### DATA
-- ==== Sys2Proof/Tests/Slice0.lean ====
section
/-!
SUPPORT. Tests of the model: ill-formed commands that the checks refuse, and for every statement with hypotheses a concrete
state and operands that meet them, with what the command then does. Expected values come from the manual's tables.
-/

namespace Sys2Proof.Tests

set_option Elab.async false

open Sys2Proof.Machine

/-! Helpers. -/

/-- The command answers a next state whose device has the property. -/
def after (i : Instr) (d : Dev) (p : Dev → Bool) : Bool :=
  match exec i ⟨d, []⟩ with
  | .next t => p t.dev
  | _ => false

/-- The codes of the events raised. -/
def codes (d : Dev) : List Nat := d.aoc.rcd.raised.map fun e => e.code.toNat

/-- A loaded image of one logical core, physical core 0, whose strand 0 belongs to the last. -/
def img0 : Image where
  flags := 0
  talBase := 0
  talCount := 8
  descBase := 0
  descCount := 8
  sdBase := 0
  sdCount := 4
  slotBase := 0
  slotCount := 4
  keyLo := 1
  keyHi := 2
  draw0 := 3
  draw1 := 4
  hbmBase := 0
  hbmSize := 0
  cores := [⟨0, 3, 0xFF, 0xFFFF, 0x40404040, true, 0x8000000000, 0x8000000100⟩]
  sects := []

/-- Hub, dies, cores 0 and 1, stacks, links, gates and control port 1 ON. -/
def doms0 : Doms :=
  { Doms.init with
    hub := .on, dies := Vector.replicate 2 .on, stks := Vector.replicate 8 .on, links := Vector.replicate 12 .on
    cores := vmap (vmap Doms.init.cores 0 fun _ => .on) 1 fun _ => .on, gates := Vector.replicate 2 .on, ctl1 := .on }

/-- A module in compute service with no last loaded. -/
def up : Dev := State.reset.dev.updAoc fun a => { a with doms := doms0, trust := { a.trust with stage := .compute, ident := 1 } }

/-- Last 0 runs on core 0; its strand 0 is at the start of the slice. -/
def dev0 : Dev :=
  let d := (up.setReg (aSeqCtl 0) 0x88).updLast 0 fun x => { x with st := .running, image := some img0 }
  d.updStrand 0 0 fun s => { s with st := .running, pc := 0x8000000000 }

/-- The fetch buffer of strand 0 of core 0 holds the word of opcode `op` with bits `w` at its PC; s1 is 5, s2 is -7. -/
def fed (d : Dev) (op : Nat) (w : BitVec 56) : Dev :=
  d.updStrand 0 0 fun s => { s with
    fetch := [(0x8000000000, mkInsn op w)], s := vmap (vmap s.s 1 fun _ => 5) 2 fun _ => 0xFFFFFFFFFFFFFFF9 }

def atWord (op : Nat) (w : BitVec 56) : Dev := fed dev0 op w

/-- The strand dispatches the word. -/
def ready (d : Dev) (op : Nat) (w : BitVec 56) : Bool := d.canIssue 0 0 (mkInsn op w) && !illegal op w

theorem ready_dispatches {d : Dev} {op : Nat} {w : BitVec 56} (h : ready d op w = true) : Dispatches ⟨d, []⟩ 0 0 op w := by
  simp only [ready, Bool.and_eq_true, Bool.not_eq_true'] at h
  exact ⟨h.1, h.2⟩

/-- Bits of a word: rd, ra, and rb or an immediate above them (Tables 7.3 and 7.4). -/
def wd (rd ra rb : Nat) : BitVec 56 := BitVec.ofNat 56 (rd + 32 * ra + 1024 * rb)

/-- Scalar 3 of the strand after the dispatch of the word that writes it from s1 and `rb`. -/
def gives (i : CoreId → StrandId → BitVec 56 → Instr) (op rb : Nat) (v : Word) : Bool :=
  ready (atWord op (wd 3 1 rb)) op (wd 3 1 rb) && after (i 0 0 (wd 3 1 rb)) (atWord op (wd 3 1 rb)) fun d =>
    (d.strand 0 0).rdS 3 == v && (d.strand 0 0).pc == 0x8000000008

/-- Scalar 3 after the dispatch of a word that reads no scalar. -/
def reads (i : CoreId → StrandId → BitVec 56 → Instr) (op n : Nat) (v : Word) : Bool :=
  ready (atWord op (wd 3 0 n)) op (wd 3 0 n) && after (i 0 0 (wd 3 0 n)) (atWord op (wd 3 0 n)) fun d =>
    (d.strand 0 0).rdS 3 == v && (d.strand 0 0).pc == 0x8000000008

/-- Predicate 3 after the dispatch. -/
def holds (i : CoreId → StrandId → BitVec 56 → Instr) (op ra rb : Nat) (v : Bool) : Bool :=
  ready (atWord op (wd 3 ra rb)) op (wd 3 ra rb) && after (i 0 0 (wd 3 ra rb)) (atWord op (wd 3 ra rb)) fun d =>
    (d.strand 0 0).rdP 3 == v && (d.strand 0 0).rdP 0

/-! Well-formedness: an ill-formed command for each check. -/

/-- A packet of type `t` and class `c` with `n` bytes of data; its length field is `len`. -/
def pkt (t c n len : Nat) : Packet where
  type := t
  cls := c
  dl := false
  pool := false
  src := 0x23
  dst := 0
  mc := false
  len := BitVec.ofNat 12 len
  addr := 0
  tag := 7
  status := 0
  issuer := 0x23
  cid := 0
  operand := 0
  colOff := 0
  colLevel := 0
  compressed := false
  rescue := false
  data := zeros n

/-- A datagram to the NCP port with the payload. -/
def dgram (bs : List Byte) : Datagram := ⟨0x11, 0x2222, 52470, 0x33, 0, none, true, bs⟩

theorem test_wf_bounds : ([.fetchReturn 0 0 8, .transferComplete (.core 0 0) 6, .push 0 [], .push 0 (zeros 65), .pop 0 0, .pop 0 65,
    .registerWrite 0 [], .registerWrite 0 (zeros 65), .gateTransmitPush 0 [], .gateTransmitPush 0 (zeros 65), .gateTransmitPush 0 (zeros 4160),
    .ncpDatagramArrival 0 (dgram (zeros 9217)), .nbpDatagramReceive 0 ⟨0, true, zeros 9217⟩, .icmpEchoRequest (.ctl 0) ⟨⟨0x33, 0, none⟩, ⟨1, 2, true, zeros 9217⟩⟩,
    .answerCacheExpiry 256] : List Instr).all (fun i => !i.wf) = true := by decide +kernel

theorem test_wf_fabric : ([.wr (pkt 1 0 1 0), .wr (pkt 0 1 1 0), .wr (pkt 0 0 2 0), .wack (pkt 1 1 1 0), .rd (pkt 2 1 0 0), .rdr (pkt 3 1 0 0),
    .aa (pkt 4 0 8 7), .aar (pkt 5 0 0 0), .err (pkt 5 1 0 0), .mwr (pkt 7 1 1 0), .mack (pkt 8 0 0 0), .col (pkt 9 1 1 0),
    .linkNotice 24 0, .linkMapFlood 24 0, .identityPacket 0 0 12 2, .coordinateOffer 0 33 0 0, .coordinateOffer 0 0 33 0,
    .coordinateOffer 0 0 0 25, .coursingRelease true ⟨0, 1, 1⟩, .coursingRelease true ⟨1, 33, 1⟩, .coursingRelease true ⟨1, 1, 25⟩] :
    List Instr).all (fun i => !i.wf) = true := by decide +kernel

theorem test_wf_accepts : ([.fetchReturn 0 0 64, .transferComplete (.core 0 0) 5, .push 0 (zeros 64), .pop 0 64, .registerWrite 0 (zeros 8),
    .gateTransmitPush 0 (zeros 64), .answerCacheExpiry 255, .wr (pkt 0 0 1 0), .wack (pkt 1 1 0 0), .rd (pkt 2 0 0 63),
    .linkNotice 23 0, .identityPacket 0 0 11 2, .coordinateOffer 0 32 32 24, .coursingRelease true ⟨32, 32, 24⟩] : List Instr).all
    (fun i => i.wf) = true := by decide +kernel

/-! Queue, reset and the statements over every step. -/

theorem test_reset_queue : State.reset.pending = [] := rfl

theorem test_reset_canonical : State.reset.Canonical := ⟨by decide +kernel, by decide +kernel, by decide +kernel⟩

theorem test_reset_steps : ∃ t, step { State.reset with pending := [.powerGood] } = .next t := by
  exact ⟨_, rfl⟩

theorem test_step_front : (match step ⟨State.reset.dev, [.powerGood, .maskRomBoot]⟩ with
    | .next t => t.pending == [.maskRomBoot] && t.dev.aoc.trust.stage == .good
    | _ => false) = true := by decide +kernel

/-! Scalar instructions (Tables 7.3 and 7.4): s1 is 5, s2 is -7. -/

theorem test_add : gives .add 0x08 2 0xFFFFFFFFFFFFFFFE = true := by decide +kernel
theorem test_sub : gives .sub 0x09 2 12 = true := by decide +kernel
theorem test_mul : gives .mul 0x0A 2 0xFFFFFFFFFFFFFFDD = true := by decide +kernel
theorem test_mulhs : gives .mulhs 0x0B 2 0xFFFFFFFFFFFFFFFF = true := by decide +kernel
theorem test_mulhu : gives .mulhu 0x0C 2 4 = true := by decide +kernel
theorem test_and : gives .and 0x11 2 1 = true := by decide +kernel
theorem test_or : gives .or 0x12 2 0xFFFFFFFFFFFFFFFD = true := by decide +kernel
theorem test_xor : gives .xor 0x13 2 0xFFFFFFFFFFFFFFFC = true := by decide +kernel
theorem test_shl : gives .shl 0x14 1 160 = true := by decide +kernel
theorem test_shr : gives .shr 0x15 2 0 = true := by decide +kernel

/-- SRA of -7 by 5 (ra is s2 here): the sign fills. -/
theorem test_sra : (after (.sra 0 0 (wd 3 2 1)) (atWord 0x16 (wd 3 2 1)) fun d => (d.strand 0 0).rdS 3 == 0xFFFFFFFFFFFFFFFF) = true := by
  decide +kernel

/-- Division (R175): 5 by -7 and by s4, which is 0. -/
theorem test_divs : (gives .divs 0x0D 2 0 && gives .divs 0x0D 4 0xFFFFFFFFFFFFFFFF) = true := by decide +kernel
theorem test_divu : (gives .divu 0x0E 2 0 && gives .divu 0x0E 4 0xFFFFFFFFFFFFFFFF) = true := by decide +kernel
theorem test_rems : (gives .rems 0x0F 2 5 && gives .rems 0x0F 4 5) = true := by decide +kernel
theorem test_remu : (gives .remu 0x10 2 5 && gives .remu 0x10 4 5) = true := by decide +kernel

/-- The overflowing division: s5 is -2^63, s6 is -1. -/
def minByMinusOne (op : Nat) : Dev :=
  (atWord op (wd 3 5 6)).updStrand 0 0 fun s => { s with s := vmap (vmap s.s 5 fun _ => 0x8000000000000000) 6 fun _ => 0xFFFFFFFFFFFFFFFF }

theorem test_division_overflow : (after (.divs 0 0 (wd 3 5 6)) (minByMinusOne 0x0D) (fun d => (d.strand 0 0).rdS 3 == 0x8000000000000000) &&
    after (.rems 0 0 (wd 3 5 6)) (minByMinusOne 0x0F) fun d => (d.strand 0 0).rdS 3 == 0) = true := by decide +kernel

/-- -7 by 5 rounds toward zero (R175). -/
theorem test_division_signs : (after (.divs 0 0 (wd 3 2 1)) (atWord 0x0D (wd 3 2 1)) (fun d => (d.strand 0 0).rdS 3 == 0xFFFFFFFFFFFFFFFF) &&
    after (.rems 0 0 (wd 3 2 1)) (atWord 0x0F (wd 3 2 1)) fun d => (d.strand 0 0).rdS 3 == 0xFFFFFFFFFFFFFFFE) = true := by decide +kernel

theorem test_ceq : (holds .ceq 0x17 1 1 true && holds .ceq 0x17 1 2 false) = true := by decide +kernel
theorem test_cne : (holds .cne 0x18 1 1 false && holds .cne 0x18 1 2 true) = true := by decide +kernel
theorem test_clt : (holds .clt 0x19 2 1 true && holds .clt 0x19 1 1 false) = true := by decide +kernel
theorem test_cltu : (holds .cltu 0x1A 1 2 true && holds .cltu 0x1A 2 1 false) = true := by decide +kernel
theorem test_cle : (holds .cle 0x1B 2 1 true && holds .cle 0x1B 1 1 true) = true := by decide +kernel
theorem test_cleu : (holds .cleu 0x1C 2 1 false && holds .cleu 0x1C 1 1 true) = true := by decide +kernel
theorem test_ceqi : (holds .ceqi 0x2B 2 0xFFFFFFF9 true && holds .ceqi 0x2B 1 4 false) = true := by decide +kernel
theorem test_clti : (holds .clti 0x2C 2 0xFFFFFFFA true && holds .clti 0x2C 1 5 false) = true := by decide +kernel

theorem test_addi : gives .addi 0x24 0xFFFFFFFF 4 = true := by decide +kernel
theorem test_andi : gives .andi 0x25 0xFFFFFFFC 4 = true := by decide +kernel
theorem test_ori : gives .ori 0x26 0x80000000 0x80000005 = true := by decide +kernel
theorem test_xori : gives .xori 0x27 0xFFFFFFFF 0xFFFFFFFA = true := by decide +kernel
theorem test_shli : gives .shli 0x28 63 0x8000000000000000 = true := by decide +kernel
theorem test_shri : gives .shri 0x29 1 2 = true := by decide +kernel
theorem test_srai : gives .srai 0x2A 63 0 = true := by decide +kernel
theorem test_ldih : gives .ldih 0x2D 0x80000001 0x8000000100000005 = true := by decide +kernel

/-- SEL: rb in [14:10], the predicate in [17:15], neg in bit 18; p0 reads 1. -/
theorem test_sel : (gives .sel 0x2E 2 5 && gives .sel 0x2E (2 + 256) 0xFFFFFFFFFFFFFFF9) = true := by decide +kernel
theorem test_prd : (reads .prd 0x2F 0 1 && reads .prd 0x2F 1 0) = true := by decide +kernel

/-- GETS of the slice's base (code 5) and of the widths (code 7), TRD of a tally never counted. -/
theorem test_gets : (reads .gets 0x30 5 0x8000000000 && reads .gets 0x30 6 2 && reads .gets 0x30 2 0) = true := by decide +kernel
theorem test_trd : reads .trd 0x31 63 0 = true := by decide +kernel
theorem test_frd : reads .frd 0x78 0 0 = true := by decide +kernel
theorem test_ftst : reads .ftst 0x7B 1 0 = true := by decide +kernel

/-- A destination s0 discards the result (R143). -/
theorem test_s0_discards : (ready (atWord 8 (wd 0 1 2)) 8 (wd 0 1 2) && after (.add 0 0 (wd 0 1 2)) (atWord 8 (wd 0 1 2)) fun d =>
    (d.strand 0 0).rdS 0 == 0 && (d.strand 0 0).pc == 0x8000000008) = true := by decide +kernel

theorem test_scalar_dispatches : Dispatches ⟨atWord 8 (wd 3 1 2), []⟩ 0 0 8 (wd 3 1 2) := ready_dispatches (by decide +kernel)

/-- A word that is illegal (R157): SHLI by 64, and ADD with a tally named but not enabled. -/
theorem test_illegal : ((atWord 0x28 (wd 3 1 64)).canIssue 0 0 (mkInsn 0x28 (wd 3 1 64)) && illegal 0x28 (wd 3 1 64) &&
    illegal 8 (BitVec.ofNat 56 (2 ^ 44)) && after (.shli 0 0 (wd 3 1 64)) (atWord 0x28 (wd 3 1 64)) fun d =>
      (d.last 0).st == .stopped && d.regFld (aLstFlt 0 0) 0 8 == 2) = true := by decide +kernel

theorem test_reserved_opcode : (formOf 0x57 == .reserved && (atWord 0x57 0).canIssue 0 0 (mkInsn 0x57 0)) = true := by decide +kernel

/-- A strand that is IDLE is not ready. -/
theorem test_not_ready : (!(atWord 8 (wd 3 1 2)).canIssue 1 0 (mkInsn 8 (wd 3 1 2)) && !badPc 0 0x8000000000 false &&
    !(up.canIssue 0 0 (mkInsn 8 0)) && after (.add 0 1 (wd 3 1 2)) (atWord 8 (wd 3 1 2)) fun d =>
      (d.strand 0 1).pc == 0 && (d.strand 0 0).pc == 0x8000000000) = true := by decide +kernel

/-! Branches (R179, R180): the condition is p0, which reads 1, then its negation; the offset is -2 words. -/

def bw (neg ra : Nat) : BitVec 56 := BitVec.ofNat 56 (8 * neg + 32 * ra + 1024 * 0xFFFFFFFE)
==
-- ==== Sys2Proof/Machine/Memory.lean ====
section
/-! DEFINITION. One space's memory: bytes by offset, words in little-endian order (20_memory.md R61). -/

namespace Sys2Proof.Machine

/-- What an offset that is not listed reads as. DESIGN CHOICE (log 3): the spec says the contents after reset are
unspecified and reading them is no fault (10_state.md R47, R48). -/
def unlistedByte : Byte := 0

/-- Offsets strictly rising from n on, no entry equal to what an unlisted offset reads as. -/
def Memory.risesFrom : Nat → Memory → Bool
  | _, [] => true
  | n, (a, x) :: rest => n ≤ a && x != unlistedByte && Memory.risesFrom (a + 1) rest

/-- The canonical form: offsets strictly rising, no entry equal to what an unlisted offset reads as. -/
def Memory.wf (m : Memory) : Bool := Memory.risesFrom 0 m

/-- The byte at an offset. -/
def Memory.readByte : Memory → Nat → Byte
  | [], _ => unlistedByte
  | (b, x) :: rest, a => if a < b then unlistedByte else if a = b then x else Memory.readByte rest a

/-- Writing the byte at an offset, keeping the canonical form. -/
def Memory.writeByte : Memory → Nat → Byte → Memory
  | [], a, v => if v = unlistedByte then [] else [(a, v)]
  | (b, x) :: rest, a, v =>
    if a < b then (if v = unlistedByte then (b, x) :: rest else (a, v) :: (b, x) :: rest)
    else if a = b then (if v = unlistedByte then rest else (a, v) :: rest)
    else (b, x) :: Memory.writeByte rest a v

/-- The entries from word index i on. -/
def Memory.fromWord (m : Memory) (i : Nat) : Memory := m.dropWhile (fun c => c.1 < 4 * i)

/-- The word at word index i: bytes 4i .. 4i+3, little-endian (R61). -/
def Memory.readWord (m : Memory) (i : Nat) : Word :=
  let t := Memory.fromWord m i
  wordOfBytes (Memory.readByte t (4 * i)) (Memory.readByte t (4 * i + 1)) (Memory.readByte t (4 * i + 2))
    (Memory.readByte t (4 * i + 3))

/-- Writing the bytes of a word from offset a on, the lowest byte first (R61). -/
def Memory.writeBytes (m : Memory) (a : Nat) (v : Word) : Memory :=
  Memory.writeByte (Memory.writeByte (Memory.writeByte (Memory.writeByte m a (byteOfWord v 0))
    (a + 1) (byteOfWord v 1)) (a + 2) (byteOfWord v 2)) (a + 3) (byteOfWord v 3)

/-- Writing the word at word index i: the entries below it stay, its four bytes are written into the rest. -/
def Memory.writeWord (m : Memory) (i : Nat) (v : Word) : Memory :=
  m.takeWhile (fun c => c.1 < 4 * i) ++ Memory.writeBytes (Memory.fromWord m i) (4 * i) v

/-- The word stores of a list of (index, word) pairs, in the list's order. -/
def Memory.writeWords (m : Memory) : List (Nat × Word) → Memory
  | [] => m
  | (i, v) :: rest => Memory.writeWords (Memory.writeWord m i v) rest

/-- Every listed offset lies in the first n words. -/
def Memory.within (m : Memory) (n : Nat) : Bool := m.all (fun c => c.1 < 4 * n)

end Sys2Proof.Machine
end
---
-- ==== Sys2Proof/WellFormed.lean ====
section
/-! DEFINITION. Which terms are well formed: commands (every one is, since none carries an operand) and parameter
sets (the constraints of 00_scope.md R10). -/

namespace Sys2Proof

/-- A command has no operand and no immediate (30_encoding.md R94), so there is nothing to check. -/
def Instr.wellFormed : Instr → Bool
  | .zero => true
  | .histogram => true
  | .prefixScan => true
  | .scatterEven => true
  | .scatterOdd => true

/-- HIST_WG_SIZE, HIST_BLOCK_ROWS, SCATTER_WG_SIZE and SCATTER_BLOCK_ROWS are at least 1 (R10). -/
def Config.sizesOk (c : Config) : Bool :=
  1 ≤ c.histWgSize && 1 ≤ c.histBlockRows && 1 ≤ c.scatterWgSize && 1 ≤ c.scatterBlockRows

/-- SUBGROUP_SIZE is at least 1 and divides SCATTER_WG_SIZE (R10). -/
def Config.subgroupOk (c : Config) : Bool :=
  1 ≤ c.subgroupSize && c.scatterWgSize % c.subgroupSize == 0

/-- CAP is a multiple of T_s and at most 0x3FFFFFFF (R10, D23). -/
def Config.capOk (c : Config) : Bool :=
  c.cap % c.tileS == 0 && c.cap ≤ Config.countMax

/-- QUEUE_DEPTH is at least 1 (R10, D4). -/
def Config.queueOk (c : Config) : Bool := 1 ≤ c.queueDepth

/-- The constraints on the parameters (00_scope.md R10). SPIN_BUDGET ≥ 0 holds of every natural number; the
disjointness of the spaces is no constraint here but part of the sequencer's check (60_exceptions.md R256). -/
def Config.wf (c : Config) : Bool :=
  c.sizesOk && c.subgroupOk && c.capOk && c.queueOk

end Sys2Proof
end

### REQUIRED ACTION
Restate word for word the lines of the data above, starting at the line containing "(20_memory.md R61). -/" and ending at the line containing "else if a = b then (if", both included, and nothing more.

### RESULT OF THIS TASK
/-! DEFINITION. One space's memory: bytes by offset, words in little-endian order (20_memory.md R61). -/

namespace Sys2Proof.Machine

/-- What an offset that is not listed reads as. DESIGN CHOICE (log 3): the spec says the contents after reset are
unspecified and reading them is no fault (10_state.md R47, R48). -/
def unlistedByte : Byte := 0

/-- Offsets strictly rising from n on, no entry equal to what an unlisted offset reads as. -/
def Memory.risesFrom : Nat → Memory → Bool
  | _, [] => true
  | n, (a, x) :: rest => n ≤ a && x != unlistedByte && Memory.risesFrom (a + 1) rest

/-- The canonical form: offsets strictly rising, no entry equal to what an unlisted offset reads as. -/
def Memory.wf (m : Memory) : Bool := Memory.risesFrom 0 m

/-- The byte at an offset. -/
def Memory.readByte : Memory → Nat → Byte
  | [], _ => unlistedByte
  | (b, x) :: rest, a => if a < b then unlistedByte else if a = b then x else Memory.readByte rest a

/-- Writing the byte at an offset, keeping the canonical form. -/
def Memory.writeByte : Memory → Nat → Byte → Memory
  | [], a, v => if v = unlistedByte then [] else [(a, v)]
  | (b, x) :: rest, a, v =>
    if a < b then (if v = unlistedByte then (b, x) :: rest else (a, v) :: (b, x) :: rest)
    else if a = b then (if v = unlistedByte then rest else (a, v) :: rest)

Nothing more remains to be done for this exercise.